Jess é uma mãe solteira no início dos 30 anos que foi deixada pelo marido. O motivo? O indivíduo “pai de família” alegou estar sob muita pressão e entrando em forte depressão, por isso , decide largar os dois filhos a mercê e voltar para a casa da mãe.

Para sustentar sua filha Tanzie que está no ensino fundamental e o enteado Nicky (filho do relacionamento anterior do seu super/ex marido), Jess trabalha como faxineira de casas ricas da cidade de manhã, e a noite é garçonete em um pub. É angustiante ler como ela se vira com o dinheiro, adiando o pagamento das contas até cortarem a energia como aviso, contando o dinheiro para fazer as compras da semana e tendo que fazer as próprias roupas da filha. Além de tudo isso, Nicky sofre um bullying violento na escola, passa o dia inteiro trancado no quarto jogando no computador e só consegue dormir se fumar maconha.

Uma das casas caras que Jess limpa pertence a Ed. Um homem adulto recém divorciado, dono de uma empresa de tecnologia que desenvolve softwares. Ex-geek na escola e na faculdade, Ed abriu uma firma com o melhor amigo e passou a levar uma vida de rei. Longe da família, cheio de grana e prestes a lançar um programa que elevaria suas finanças ainda mais, ele reencontra uma antiga paquera da faculdade e a convida para sair.

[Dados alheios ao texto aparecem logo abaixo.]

/-- Whether a RECV waits for its context, for a header ahead of it, or for older posts (06 R219, R221, R240). -/
def State.recvLater (s : State) (d : Desc) (k : Nat) : Bool :=
  s.ctxMoving k || (s.ctx k).stuck ||
    (recvFlags d == 0 && s.entries.any (fun e => e.ctx == k && e.kind == .posted)
      && decide (2 ^ 31 ≤ subMod m32 (s.get (LDG_CTX6.next_post k) + 1) (s.get (LDG_CTX6.oldest_post k))))

/-- Whether a RECV that has passed its checks must wait (06 R219, R221, R239, R240). -/
def State.recvHolds (s : State) (a : Nat) (d : Desc) : Bool :=
  match s.descCtx a d with
  | none => false
  | some k => s.recvLater d k || (recvFlags d == 0 && (s.recvHit a d).isNone && s.entryRoom k false == 1)

/-- A row of RECV: `fits` says which flags it takes. -/
def State.recvRow (s : State) (a : Nat) (src : Source) (hv : HostView) (fits : Nat → Bool) (act : State → Nat → Desc → EvtInfo → Pattern → State) : State :=
  s.withDescHost a src 5 (fun s d => !fits (recvFlags d) || ((s.recvCheck a d hv false).1 == 0 && s.recvHolds a d))
    (fun s d => (if recvFlags d = 0 then patAccs d 25 3 else [])
      ++ (match s.recvHit a d with | some h => if h.rts && recvFlags d == 0 then s.rankAccs a h.rank else [] | none => [])
      ++ (match s.descCtx a d with | some k => s.spillAccs k | none => [])) hv
    fun s d ev f =>
      let ev := { ev with ctr := if recvFlags d = 0 then ctrOf d else none }
      match s.recvCheck a d hv f, s.descCtx a d with
      | (0, p), some k => act (s.ldgOp k) k d ev p
      | (st, _), _ => s.recvNone { ev with ctr := none } (if recvFlags d = 2 then evPROBE else evRECV_DONE) st

/-- RECV: takes an UNEXP message or becomes a POSTED entry. -/
def execRecv (a : AcctNo) (src : Source) (hv : HostView) (s : State) : Host.Outcome State Fault Refusal :=
  .next ((s.headNeed a src 5 (fun d k => recvFlags d == 0 && (s.recvHit a d).isNone && !s.recvLater d k
      && (s.recvCheck a d hv false).1 == 0) false).recvRow a src hv (fun f => f != 1 && f != 2 && f != 4) fun s k d ev p =>
    let (num, s) := s.newId
    let seq := s.get (LDG_CTX6.next_post k)
    let r := { s.recvEntry a k d p ev with num, seqNo := seq }
    let s := s.set (LDG_CTX6.next_post k) ((seq + 1) % m32)
    match s.unexpFor r with
    | some h =>
      let s := (s.delEntry h.num).bump LDG_CNT_MATCH.ev
      if h.rts then s.pullFor r h hv else { s with lmatches := s.lmatches ++ [{ num := h.num, recv := r, hdr := h, mode := 1 }] }
    | none =>
      if s.entryRoom k false = 2 then (s.spillFull k).recvNone { ev with ctr := none } evRECV_DONE stRESOURCE
      else (s.entryNeed k false).addEntry r)

/-- RECV_PROBE (06 R236). -/
def execRecvProbe (a : AcctNo) (src : Source) (s : State) : Host.Outcome State Fault Refusal :=
  .next (s.recvRow a src [] (· == 2) fun s k d ev p =>
    match s.unexpFor (s.recvEntry a k d p ev) with
    | some h => s.complete ev evPROBE 0 h.rank h.mbits h.len false
    | none => s.recvNone ev evPROBE stNOT_FOUND)

/-- RECV_CANCEL (06 R237): the cancelled entry's event carries its own rank and match bits, and a free value as length. -/
def execRecvCancel (a : AcctNo) (src : Source) (s : State) : Host.Outcome State Fault Refusal :=
  .next (s.recvRow a src [] (· == 4) fun s k _ ev _ =>
    match s.entries.find? fun e => e.ctx == k && e.kind == .posted && e.ev.cookie == ev.cookie with
    | some e =>
      let (n, s) := s.free 40
      ((s.delEntry e.num).recvDone e stCANCELLED e.rank e.mbits n).completeQuiet ev
    | none => s.recvNone ev evRECV_DONE stNOT_FOUND)

/-- RECV_OVF (06 R238). -/
def execRecvOvf (a : AcctNo) (src : Source) (s : State) : Host.Outcome State Fault Refusal :=
  .next (s.recvRow a src [] (· == 1) fun s k d ev _ =>
    if (s.ovfBufs.filter fun b => b.ctx == k && !b.retired).length ≥ 65535 then s.recvNone ev evRECV_DONE stRESOURCE
    else
      let (num, s) := s.newId
      let b : OvfBuf := { num, ctx := k, base := dw d 3 0 64, len := dw d 4 0 40, ev }
      (State.modCtx { s with ovfBufs := s.ovfBufs ++ [b] } k fun c => { c with ovfEmptySent := false }).ldgStat k)

/-! ### Arriving headers (06 R225 to R233) -/

/-- What Ledger makes of the first packet of a message. -/
inductive Admit where
  | gone                    -- discarded or refused
  | wait                    -- waits for the host bus
  | ok (num : Option Nat)   -- admitted: where its payload goes
  deriving DecidableEq, Repr

/-- The header of a SEND packet as an entry. -/
def hdrEntry (k : Nat) (p : Packet) : LEntry :=
  let h := p.hdr
  { kind := .unexp, ctx := k, mbits := h.w5, rank := h.w6 % 2 ^ 24, seqNo := bf h.w6 32 16, rts := h.opcode == 7, len := totalOf h,
    buf := if h.opcode = 7 then leAt p.data 0 8 else 0, key := h.key, msgId := h.msgId, src := h.srcEp, srcAcct := h.srcAcct,
    charter := h.charter, acct := h.dstAcct }

/-- Refuses a header for want of overflow space (06 R229). -/
def State.ovfRefuse (s : State) (h : Header) (k : Nat) : State :=
  let s := (s.refuse h).bump LDG_CNT_OVF_NAK.ev
  if (s.ctx k).ovfEmptySent then s
  else (s.modCtx k fun c => { c with ovfEmptySent := true }).notice { acct := h.dstAcct, kind := evOVF_EMPTY, id := s.ctxNum k }

/-- Stores a header that needs an entry, with its overflow reservation; `f` makes the entry. -/
def State.storeHdr (s : State) (h : Header) (e : LEntry) (keep : State → LEntry → State) : Admit × State :=
  let s := s.entryNeed e.ctx false
  match s.entryRoom e.ctx false with
  | 0 =>
    if e.rts ∨ e.len = 0 then (.ok (some e.num), keep s e)
    else
      match s.ovfReserve e.ctx ((e.len + 63) / 64 * 64) (s.ovfBufs.length + 1) with
      | (some (b, addr), s) => (.ok (some e.num), (keep s { e with ovf := some b, buf := addr }).ldgStat e.ctx)
      | (none, s) => (.gone, (s.ovfRefuse h e.ctx).ldgStat e.ctx)
  | 1 => (.gone, s.refuse h)
  | _ => (.gone, (s.spillFull e.ctx).refuse h)

/-- The sequence check and admission of the first packet of a message (06 R225, R226, R231). -/
def State.ledgerAdmit (s : State) (p : Packet) (hv : HostView) : Admit × State :=
  let h := p.hdr; let a := h.dstAcct
  match s.devCtx a (bf h.w6 24 6) with
  | none => (.gone, s.raise kLDG_NO_CTX srcLDG (acctAddr a) (bf h.w6 24 6))
  | some k =>
    let r := h.w6 % 2 ^ 24
    if h.opcode = 6 ∧ 16384 < totalOf h then (.gone, s.raise kLDG_EAGER_LONG srcLDG (acctAddr a) (bf h.w6 24 6))
    else if s.get (LDG_CTX2.rank_count k) ≤ r then (.gone, s.raise kLDG_RANK_RANGE srcLDG (acctAddr a) r)
    else if s.ctxMoving k then (.gone, s.refuse h)
    else
      match s.ordFind k r with
      | none =>
        match s.ordAsk a k r with
        | (true, s) => (.wait, s)
        | (false, s) => (.gone, s.refuse h)
      | some o =>
        let d := subMod 65536 (bf h.w6 32 16) o.expected
        if 32768 ≤ d ∨ (d < 64 ∧ 0 < d ∧ o.early.testBit d) then (.gone, s.bump LDG_CNT_DUP_SEQ.ev)
        else if 64 ≤ d then (.gone, (s.sendNak h.srcEp h.dstEp h.msgId h.pktIndex 2).bump LDG_CNT_ORDER.ev)
        else
          let (num, s) := s.newId
          let e := { hdrEntry k p with num }
          let pulls := decide (d = 0) && (e.rts || s.entries.any fun x => x.ctx == k && x.kind == .early && x.rank == r && x.rts)
          match s.gate (s.aHl a) (s.aFn a) (s.aPasid a) (s.spillAccs k ++ if pulls then s.rankAccs a r else []) hv with
          | (.wait, s) => (.wait, s)
          | (g, s) =>
            if 0 < d then
              s.storeHdr h { e with kind := .early } fun s e =>
                let (adm, s) := s.newAdm k
                ((s.addEntry { e with adm }).ordSet k r { o with early := orBit o.early d }).bump LDG_CNT_EARLY.ev
            else
              let hv := if g = .go then hv else []
              let admitted (s : State) (e : LEntry) : State :=
                let s := s.ordSet k r { o with expected := (o.expected + 1) % 65536, early := o.early / 2 }
                ((s.admitHdr e hv).2).releaseEarly k r hv 64
              match s.postedFor e with
              | some _ => (.ok (if e.rts then none else some num), admitted s e)
              | none => s.storeHdr h e admitted

/-- Writes a packet of an eager message where its payload goes: into the buffer of the RECV it matched, or into its overflow
reservation (06 R228, R229): none while the host bus must be waited for; else the status and the last write. -/
def State.eagerWrite (s : State) (p : Packet) (num : Option Nat) : Option (Nat × Option HostAddr) × State :=
  let h := p.hdr; let n := epHl h.dstEp; let off := 4096 * h.pktIndex; let fn := s.aFn h.dstAcct; let pas := s.aPasid h.dstAcct
  let write (s : State) (parts : List (Nat × Nat)) (fail : State → Nat → State) : Option (Nat × Option HostAddr) × State :=
    match s.gate n fn pas (accsOf parts true) with
    | (.wait, s) => (none, s)
    | (.fail, s) => (some (stHOST_ERROR, none), fail s stHOST_ERROR)
    | (.go, s) =>
      let s := s.scatter n fn pas parts p.data h.poison
      let s := if h.poison then fail s stHOST_ERROR else s
      (some (if h.poison then stHOST_ERROR else 0, if parts = [] then none else s.lastWrite n), s)
  match num with
  | none => (some (0, none), s)
  | some i =>
    match s.lmatches.find? (·.num == i) with
    | some m =>
      let mark (s : State) (st : Nat) : State := s.modMatch i fun m => { m with status := if m.status = 0 then st else m.status }
      if m.mode = 0 then
        let (parts, ok) := m.recv.pat.iova off (min h.length (m.recv.len - off))
        match write s parts mark with
        | (r, s) => (r, if ok then s else mark s stADDRESS)
      else write s (if h.length = 0 then [] else [(m.hdr.buf + off, h.length)]) fun s _ => s
    | none =>
      match s.entries.find? (·.num == i) with
      | some e => write s (if h.length = 0 then [] else [(e.buf + off, h.length)]) fun s _ => s
      | none => (some (0, none), s)
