/-- The root turns what an up slot holds into down segment `idx` (07 R262, R268, R273), under its own mask (04 R148). -/
def State.rootTake (s : State) (t : Nat) (u : UpSlot) : State :=
  if !s.dnCovers t u.opseq u.idx then s
  else
    let ports := s.mcPorts t; let links := s.mcLinks t
    let s := if u.mode = 1 && s.expFull t u && !u.expSent then
        (s.modDn t u.opseq u.idx fun d =>
          { d with exps := some u.exps, et := u.et, mode := 1, poison := d.poison || u.poison, ports, links }).modUp t
          u.opseq u.idx (fun u => { u with expSent := true }) |>.mcZero t
      else s
    if s.upFull t u then
      let (vs, s) := s.upVals u
      let bs := ((s.dnSlot t u.opseq u.idx).bind (·.exps)).getD []
      let vals := match u.mode, fmtOf u.et with
        | 1, some f => vs.zipIdx.map fun (v, j) => laneElem f u.et (bs.getD (j / 16) 1) v
        | _, _ => vs.map fun v => v.2.toNat
      (s.modDn t u.opseq u.idx fun d =>
        { d with seg := some vals, oper := u.oper, et := u.et, mode := u.mode, poison := d.poison || u.poison, ports, links }).modUp t
        u.opseq u.idx (fun u => { u with sent := true, rel := true }) |>.mcZero t
    else s

/-- The COLL whose account pays for a segment that a node makes itself: of the node's own leaves the first that has the operation (09 R352;
DESIGN CHOICE: log entry 121). -/
def State.segPayer (s : State) (t q : Nat) : Option LeafOp := (s.tree t).ops.find? (·.opseq == q)
def State.segMark (s : State) (t : Nat) (o : LeafOp) (w : Bool) : State := s.modTree t fun r =>
  { r with ops := modFirst (fun x : LeafOp => x.hl == o.hl && x.opseq == o.opseq) (fun x => { x with starved := w }) r.ops }

/-- A segment of `len` bytes is sent when the allowance of the COLL it is for permits, and charged; else it waits (09 R351, R352). -/
def State.segPaid (s : State) (t q len : Nat) (send : State → State) : State :=
  match s.segPayer t q with
  | none => send s
  | some o =>
    if s.mayServe o.ev.acct (pktCost len) then send ((s.segMark t o false).charge o.ev.acct (pktCost len))
    else s.segMark t o true

/-- Another node sends what an up slot holds to its parent, when R253 and the operation before allow it; the slot is released
once its segments are receipted. -/
def State.upSend (s : State) (t : Nat) (u : UpSlot) : State :=
  let r := s.tree t
  let may := decide (u.idx < s.upLo t u.opseq + s.trW t) && !(r.up.any fun x => !x.rel && decide (x.opseq < u.opseq))
    && !(r.held.any fun h => !h.down && decide (h.opseq < u.opseq))
  let s := if may && u.mode = 1 && s.expFull t u && !u.expSent then
      let k := expSize u.et
      let pk := s.collPkt t false (u.idx + expIdx) u.opseq operEXP u.et 1 0 u.exps.length u.poison (packVals k u.exps)
      s.segPaid t u.opseq pk.data.length fun s =>
        ((s.bump ALY_CNT_SEG_UP.ev).modUp t u.opseq u.idx fun u => { u with expSent := true }).holdSeg t false 64 (u.idx + expIdx) u.opseq pk
    else s
  let s := if may && s.upFull t u && !u.sent then
      let size := u.acc.length * (if u.mode = 1 then laneBits u.et / 8 else unitSize u.oper u.et)
      s.segPaid t u.opseq size fun s =>
        let (vs, s) := s.upVals u
        let data := if u.mode = 1 then packVals (laneBits u.et / 8) (vs.map (laneEnc u.et))
          else packVals (unitSize u.oper u.et) (vs.map fun v => v.2.toNat)
        let pk := s.collPkt t false u.idx u.opseq u.oper u.et u.mode u.mode vs.length u.poison data
        ((s.bump ALY_CNT_SEG_UP.ev).modUp t u.opseq u.idx fun u => { u with sent := true }).holdSeg t false 64 u.idx u.opseq pk
    else s
  let waits := (s.tree t).held.any fun h => !h.down && h.opseq == u.opseq && h.idx % expIdx == u.idx
  match s.upSlot t u.opseq u.idx with
  | some v => if v.sent && !waits && (v.mode = 0 || v.expSent) then s.modUp t u.opseq u.idx fun u => { u with rel := true } else s
  | none => s

def State.upAll (s : State) (t : Nat) : State :=
  ((s.tree t).up.filter (!·.rel)).foldl (fun s u => if s.trRoot t then s.rootTake t u else s.upSend t u) s

/-- Whether a node may send its first copies of down segment `i`: it holds the final receipt of every child for every index
up to i − W (07 R253, R264). -/
def State.dnMay (s : State) (t q i : Nat) : Bool :=
  let r := s.tree t
  (List.range (i + 1 - s.trW t - s.dnLo t q)).all fun k =>
    let j := s.dnLo t q + k
    (match s.dnSlot t q j with | some d => d.rel || d.sent | none => false)
      && !(r.held.any fun h => h.down && h.opseq == q && h.idx == j)

/-- Copies of a down segment on the ports of mask `m` (04 R148): one toward a child is held until its receipt. -/
def State.dnCopies (s : State) (t idx q m : Nat) (pk : Packet) : State :=
  let kids := s.trKids t
  let hd := { pk.hdr with mcast := true, mcGroup := s.get (ALY_TREE0.mc_group t), dstEp := 0 }
  (bitsOf 64 m).foldl (fun s c =>
    if kids.contains c then s.holdSeg t true c idx q pk
    else if s.usable c then s.sendOn c (mkPkt hd pk.data)
    else s.bump RTE_CNT_MC_DOWN.ev) (s.bump ALY_CNT_SEG_DN.ev)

Seria a vingança dos nerds, afinal, agora ele era um homem rico e a moça mais popular da faculdade está sob os seus pés louca para transar com ele. Só que depois que isso acontece, a belíssima moçoila não larga dele e todo aquele encanto de mulher segura, intocável e perfeita começa a se esvanecer quando ela conta da separação sofrida que teve que passar, sua depressão e dívidas.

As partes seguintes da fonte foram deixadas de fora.